Diagnostics 2024, 14(11), 1144; https://doi.org/10.3390/diagnostics14111144
by Su-Yi Sim 1,†, JaeJoon Hwang 2,†, Jihye Ryu 1, Hyeonjin Kim 1, Eun-Jung Kim 3 and Jae-Yeol Lee 1,*
Reviewer 1:
Reviewer 2: Anonymous
Reviewer 3: Anonymous
Diagnostics 2024, 14(11), 1144; https://doi.org/10.3390/diagnostics14111144
Submission received: 8 April 2024 / Revised: 28 May 2024 / Accepted: 28 May 2024 / Published: 30 May 2024
(This article belongs to the Special Issue Deep Learning in Medical Image Segmentation and Diagnosis)

Round 1

Reviewer 1 Report

Comments and Suggestions for Authors

 

Today it is very popular to apply machine learning to diagnostic questions in dentistry, reflecting that different types of radiological images play an important role in this field. Many of the papers demonstrate that some degree of diagnostic accuracy can be reached – the authors cite several examples of this type.  It is a common problem with many of these papers that they demonstrate some degree of accuracy, but that they fail to discuss whether the accuracy obtained is of clinical relevance.

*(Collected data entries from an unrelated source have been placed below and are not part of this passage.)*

-- ==== Sys2Proof/Laws/HeldHost.lean ====
section
/-! SUPPORT. What the operations leave as it was (start-up, the host port, security, register accesses and the beat edge): one lemma per operation.
`heldPart` is what only a beat edge, a restart or a loss of power changes; `madePart` is what nothing changes. -/

namespace Sys2Proof.Machine
open Sys2Proof

set_option linter.unusedSimpArgs false
set_option simprocs false

theorem setFence_fix (s : State) (key : Nat) (w : Nat) :
    heldPart (setFence s key w) = heldPart s := by
  unfold setFence
  simp only [heldPart_mk, heldPart_of]

theorem modPlan_fix (s : State) (f : Plan → Plan) :
    heldPart (modPlan s f) = heldPart s := by
  unfold modPlan
  simp only [heldPart_mk, heldPart_of]

theorem setJob_fix (s : State) (f : JobRec → Option JobRec) :
    heldPart (setJob s f) = heldPart s := by
  unfold setJob
  exact modPlan_fix ..

theorem setConfigured_fix (s : State) (k : Nat) (r : Reg) (v : Nat) :
    heldPart (setConfigured s k r v) = heldPart s := by
  unfold setConfigured
  (repeat' split) <;> simp only [heldPart_mk, heldPart_of, modPlan_fix, setJob_fix, setFence_fix, wrReg_fix]

theorem setSelect_fix (s : State) (k : Nat) (r : Reg) (v : Nat) :
    heldPart (setSelect s k r v) = heldPart s := by
  unfold setSelect
  (repeat' split) <;> simp only [wrReg_fix]

theorem applyRec_fix (s : State) (r : List Byte) :
    heldPart (applyRec s r) = heldPart s := by
  unfold applyRec
  (repeat' split) <;> first | with_reducible rfl | simp only [heldPart_mk, heldPart_of, apply_ite heldPart, ite_self, foldl_fixed, implies_true, setFence_fix, setConfigured_fix, setSelect_fix]

theorem dropSelections_fix (s : State) :
    heldPart (dropSelections s) = heldPart s := by
  unfold dropSelections
  exact dropRegs_fix ..

theorem wrReg_made (s : State) (r : Reg) (inst : Nat) (v : W64) : madePart (wrReg s r inst v) = madePart s := made_of_held (wrReg_fix s r inst v)

theorem dropSelections_made (s : State) : madePart (dropSelections s) = madePart s := made_of_held (dropSelections_fix s)

theorem applyRec_made (s : State) (r : List Byte) : madePart (applyRec s r) = madePart s := made_of_held (applyRec_fix s r)

theorem applyConfig_made (s : State) (b : List Byte) (p : List Byte) :
    madePart (applyConfig s b p) = madePart s := by
  unfold applyConfig
  (repeat' split) <;> first | (first | with_reducible rfl | (simp only [madePart_mk, madePart_of, apply_ite madePart, ite_self, foldl_made, implies_true, modTime_made, wrReg_made, dropSelections_made, applyRec_made]; done)) | (simp only [madePart_mk, madePart_of, apply_ite madePart, ite_self, foldl_made, implies_true, modTime_made, wrReg_made, dropSelections_made, applyRec_made]; (repeat' split) <;> (first | with_reducible rfl | (simp only [madePart_mk, madePart_of, apply_ite madePart, ite_self, foldl_made, implies_true, modTime_made, wrReg_made, dropSelections_made, applyRec_made]; done))) | (dsimp only; (repeat' split) <;> (first | with_reducible rfl | (simp only [madePart_mk, madePart_of, apply_ite madePart, ite_self, foldl_made, implies_true, modTime_made, wrReg_made, dropSelections_made, applyRec_made]; done)))

theorem measureAll_fix (s : State) :
    heldPart (measureAll s) = heldPart s := by
  unfold measureAll
  simp only [heldPart_mk, heldPart_of]

theorem measureOne_fix (s : State) (i : Nat) :
    heldPart (measureOne s i) = heldPart s := by
  unfold measureOne
  simp only [heldPart_mk, heldPart_of, apply_ite heldPart, ite_self, raise_fix]

theorem measureEdge_fix (s : State) :
    heldPart (measureEdge s) = heldPart s := by
  unfold measureEdge
  simp only [heldPart_mk, heldPart_of, apply_ite heldPart, ite_self, foldl_fixed, implies_true, measureOne_fix]

theorem modCfg_fix (s : State) (f : CfgSt → CfgSt) :
    heldPart (modCfg s f) = heldPart s := by
  unfold modCfg
  simp only [heldPart_mk, heldPart_of]

theorem deriveIdentity_fix (s : State) (good : Bool) :
    heldPart (deriveIdentity s good) = heldPart s := by
  unfold deriveIdentity
  (repeat' split) <;> simp only [heldPart_mk, heldPart_of, journal_fix]

theorem takeLatches_fix (s : State) :
    heldPart (takeLatches s) = heldPart s := by
  unfold takeLatches
  simp only [heldPart_mk, heldPart_of, apply_ite heldPart, ite_self, foldl_fixed, implies_true, modTime_fix]

theorem readFlash_fix (s : State) (block : HostRead) (plan : HostRead) :
    heldPart (readFlash s block plan) = heldPart s := by
  unfold readFlash
  exact modCfg_fix ..

theorem readFlash_made (s : State) (block : HostRead) (plan : HostRead) : madePart (readFlash s block plan) = madePart s := made_of_held (readFlash_fix s block plan)

theorem modCfg_made (s : State) (f : CfgSt → CfgSt) : madePart (modCfg s f) = madePart s := made_of_held (modCfg_fix s f)

theorem sticky_made (s : State) (i : Nat) : madePart (sticky s i) = madePart s := made_of_held (sticky_fix s i)

theorem configure_made (s : State) (block : HostRead) (plan : HostRead) :
    madePart (configure s block plan) = madePart s := by
  unfold configure
  (repeat' split) <;> first | (first | with_reducible rfl | (simp only [madePart_mk, madePart_of, apply_ite madePart, ite_self, foldl_made, implies_true, readFlash_made, applyConfig_made, modCfg_made, sticky_made, raise_made, journal_made]; done)) | (simp only [madePart_mk, madePart_of, apply_ite madePart, ite_self, foldl_made, implies_true, readFlash_made, applyConfig_made, modCfg_made, sticky_made, raise_made, journal_made]; (repeat' split) <;> (first | with_reducible rfl | (simp only [madePart_mk, madePart_of, apply_ite madePart, ite_self, foldl_made, implies_true, readFlash_made, applyConfig_made, modCfg_made, sticky_made, raise_made, journal_made]; done))) | (dsimp only; (repeat' split) <;> (first | with_reducible rfl | (simp only [madePart_mk, madePart_of, apply_ite madePart, ite_self, foldl_made, implies_true, readFlash_made, applyConfig_made, modCfg_made, sticky_made, raise_made, journal_made]; done)))

theorem badPage_fix (s : State) (n : Nat) :
    heldPart (badPage s n) = heldPart s := by
  unfold badPage
  simp only [journal_fix, modCfg_fix]

theorem startClocks_fix (s : State) :
    heldPart (startClocks s) = heldPart s := by
  unfold startClocks
  simp only [heldPart_mk, heldPart_of, apply_ite heldPart, ite_self, raise_fix]

theorem powerH0Alone_fix (s : State) :
    heldPart (powerH0Alone s) = heldPart s := by
  unfold powerH0Alone
  simp only [heldPart_mk, heldPart_of]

This is not different with the current paper. Is an accuracy of 80% indeed “notable” as claimed by the authors?

To answer this question, two aspects have to be considered.

The first aspect is the accuracy of potential competitors. This is not addressed in the paper. It would be of interest to know the accuracy of visual inspection of the images by “standard” dentists and of visual inspection by experts as well as the accuracy of CBCT combined with visual interpretation. This would allow to judge how “notable” the result may be.

The second aspect is the clinical impact of false positive and false negative decisions. In the introduction, the authors point to the long-term clinical impact in term of the need for specific treatment in dependence on the true status. They also point to the potential need for CBCT. However, they hesitate to make any concrete suggestion how to integrate their approach into the diagnostic pipeline. Is their approach accurate enough to avoid CBCT? This would probably require a very high positive or negative predictive value of the findings from the AI approach. The confusion matrix suggests predictive values of 26/31 = 84% and 8/10 = 80%. Is this really sufficient to suggest that CBCT can be omitted? This is the question the authors should address in the discussion. (It is not convincing to suggest at the end to ignore the problem by using AI to analyse CBCT images.)

Besides this general issue of failing to discuss the main results of the paper in an adequate manner, there are also some other issues.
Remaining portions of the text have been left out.